Ultra violet light is to be used to treat stormwater leaving Southern Water's Chichester Wastewater Treatment Works.
Southern Water is investing in UV disinfection of the stormwater which will significantly improve the quality of the flows released into Chichester Harbour during storms and at times of high ground water levels.
When it rains heavily, stormwater arriving at the treatment works is stored in a tank until the rain subsides, before going through the normal treatment process.
However, if the rain continues once the storage tank is full, to prevent flooding, the stormwater is first passed through 6mm screens and then diverted for immediate release through an outfall into the harbour.
At Chichester this also occurs at times of high groundwater levels when the sewerage system can become inundated with clean groundwater.
In the £2 million scheme, these storm flows will now pass through a UV channel to be disinfected before it is released. The UV plant will be able to treat up to 300 litres of stormwater per second - that's the equivalent of 528 pints every second.
Project Manager Dave Carlisle said: "Ultra violet disinfection has for many years been used at treatment works to help clean wastewater arriving from homes and businesses. However, using it to clean storm flows is a first for Southern Water.
"We recognise that Chichester Harbour is an environmentally sensitive location and we, among others, have a responsibility to help protect it. By providing this additional treatment, we will ensure all flows entering the harbour from our site are of consistent high quality."

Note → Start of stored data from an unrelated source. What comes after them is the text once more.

/-- R32 to R36: what a host action can do. -/
inductive HostOutcome (a : HostAction) (s : State) : Result → Prop where
  /-- A command without effect: NOP, or an ABORT of an engine that is not BUSY (R123, R38). -/
  | same : HostOutcome a s (.next s)
  /-- RX_START (R150). -/
  | rxStart (ha : a = .writeCmd 0b001#3) (h : s.rx.status.phase ≠ .busy) : HostOutcome a s (.next (withRx s
      { s.rx with status := statusStart s.rx.status, result := none, buf := memClear, state := .hunt }))
  /-- RX_ABORT of a BUSY engine (R174). -/
  | rxAbort (ha : a = .writeCmd 0b010#3) (h : s.rx.status.phase = .busy) :
      HostOutcome a s (.next (withRx s { s.rx with status := statusAbort s.rx.status, result := none }))
  /-- TX_START (R200). -/
  | txStart (octets : List Byte) (ha : a = .writeCmd 0b101#3) (h : s.tx.status.phase ≠ .busy)
      (h6 : 6 ≤ octets.length) (h261 : octets.length ≤ 261) :
      HostOutcome a s (.next (txLatch octets s))
  /-- TX_ABORT of a BUSY engine (R210). -/
  | txAbort (ha : a = .writeCmd 0b110#3) (h : s.tx.status.phase = .busy) :
      HostOutcome a s (.next (withTx s { s.tx with status := statusAbort s.tx.status }))
  /-- A write of TX_DESC (R35). -/
  | desc (d : Frame) (ha : a = .writeTxDesc d) : HostOutcome a s (.next (withTx s { s.tx with desc := some d }))
  /-- A read that shows a value the block holds (R34, R35). -/
  | read (v : HostValue) : HostOutcome a s (.next (withLastRead s v))
  /-- A read that may show a free value (R33, R35, R36). -/
  | readFree (v : HostValue) : HostOutcome a s (.next (nextFree (withLastRead s v)))
  /-- A refusal (R342). -/
  | refused (r : Refusal) (h : r = .hostProtocol ∨ r = .resultNotValid ∨ r = .badDescriptor) :
      HostOutcome a s (.refused r)

/-- R32 to R36, R342: every host action ends in one of these ways. -/
theorem hostAct_outcome (a : HostAction) (s : State) : HostOutcome a s (hostAct a s) := by
  have hp : ∀ a, HostOutcome a s (.refused .hostProtocol) := fun _ => .refused _ (.inl rfl)
  cases a with
  | writeCmd c =>
    simp only [hostAct, hostWriteCmd]
    split
    · rename_i i h
      rcases decodeCmd_ok h with ⟨rfl, rfl⟩ | ⟨rfl, rfl⟩ | ⟨rfl, rfl⟩ | ⟨rfl, rfl⟩ | ⟨rfl, rfl⟩
      · exact .same
      · simp only [exec, execRxStart]
        split
        · exact hp _
        · exact .rxStart rfl ‹_›
      · simp only [exec, execRxAbort]
        split
        · exact .rxAbort rfl ‹_›
        · exact .same
      · simp only [exec]
        rcases execTxStart_cases s with ⟨-, h⟩ | ⟨-, h⟩ | ⟨d, octets, hb, -, -, -, h6, h261, h⟩ <;> rw [h]
        · exact hp _
        · exact .refused _ (.inr (.inr rfl))
        · exact .txStart octets rfl hb h6 h261
      · simp only [exec, execTxAbort]
        split
        · exact .txAbort rfl ‹_›
        · exact .same
    · exact hp _
  | writeTxDesc d => exact .desc d rfl
  | writeRxStatus => exact hp _
  | writeRxResult => exact hp _
  | writeTxStatus => exact hp _
  | readCmd => exact hp _
  | readRxStatus => exact .readFree _
  | readTxStatus => exact .readFree _
  | readRxResult =>
    simp only [hostAct, hostReadRxResult]
    split
    · exact .read _
    · exact .refused _ (.inr (.inl rfl))
  | readTxDesc =>
    simp only [hostAct, hostReadTxDesc]
    split
    · exact .read _
    · exact .readFree _

end Sys2Proof.Machine
end

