-- ==== Sys2Proof/Laws/Sound.lean ====
section
/-! SUPPORT. The soundness predicates of Safety.lean as propositions, and the length of a started frame. -/

namespace Sys2Proof.Machine

theorem rxSound_iff (r : RxEngine) : rxSound r = true ↔
    statusLegal 5 r.status = true ∧ resultLegal r = true ∧ (r.status.phase = .busy → rxProgress r = true) ∧
      Memory.wf r.buf = true ∧ Memory.within 254 r.buf = true := by
  have h254 : rxBufLen = 254 := rfl
  simp only [rxSound, Bool.and_eq_true, Bool.or_eq_true, bne_iff_ne, ne_eq, and_assoc, h254]
  refine and_congr_right fun _ => and_congr_right fun _ => and_congr_left fun _ => ?_
  by_cases h : r.status.phase = .busy <;> simp [h]

theorem txSound_iff (t : TxEngine) : txSound t = true ↔
    statusLegal 1 t.status = true ∧
      (t.status.phase = .busy → t.idx.toNat < t.len.toNat ∧ 6 ≤ t.len.toNat ∧ t.len.toNat ≤ 261) ∧
      Memory.wf t.buf = true ∧ Memory.within 261 t.buf = true := by
  have h261 : txBufLen = 261 := rfl
  simp only [txSound, txProgress, Bool.and_eq_true, Bool.or_eq_true, bne_iff_ne, ne_eq, and_assoc, h261,
    decide_eq_true_eq]
  refine and_congr_right fun _ => and_congr_left fun _ => ?_
  by_cases h : t.status.phase = .busy <;> simp [h]

/-- R162: the position of a decode in INFO. -/
theorem rxProgress_info {r : RxEngine} (h : r.state = .info) : rxProgress r = true ↔
    rxTypeKnown r = true ∧ r.ftype = .uih ∧ r.len.toNat ≤ 254 ∧ r.cnt.toNat < r.len.toNat := by
  have h254 : maxInfoLen = 254 := rfl
  simp only [rxProgress, h, Bool.and_eq_true, beq_iff_eq, decide_eq_true_eq, and_assoc, h254]

/-- An octet count below the buffer's length counts up without wrapping. -/
theorem cnt_succ {c : BitVec 8} (h : c.toNat < 254) : (c + 1).toNat = c.toNat + 1 := by
  simp
  omega

end Sys2Proof.Machine
end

Southern Water's Head of Environment & Quality John Spence added: "We have been working in partnership with a range organisations to focus on improving water quality in the harbour including the Environment Agency, Chichester District Council, Chichester Harbour Conservancy, West Sussex County Council and Natural England. This project is part of a number of initiatives that are being taken to ensure the water quality in Chichester Harbour is improved."
The works received a significant upgrade in 2008 when processes were installed to remove nitrogen and UV disinfect the treated wastewater.
The UV scheme is being carried out by contractor 4Delivery, which will also build a pumping station and stand-by generator on the site. Construction is due to be completed in the spring.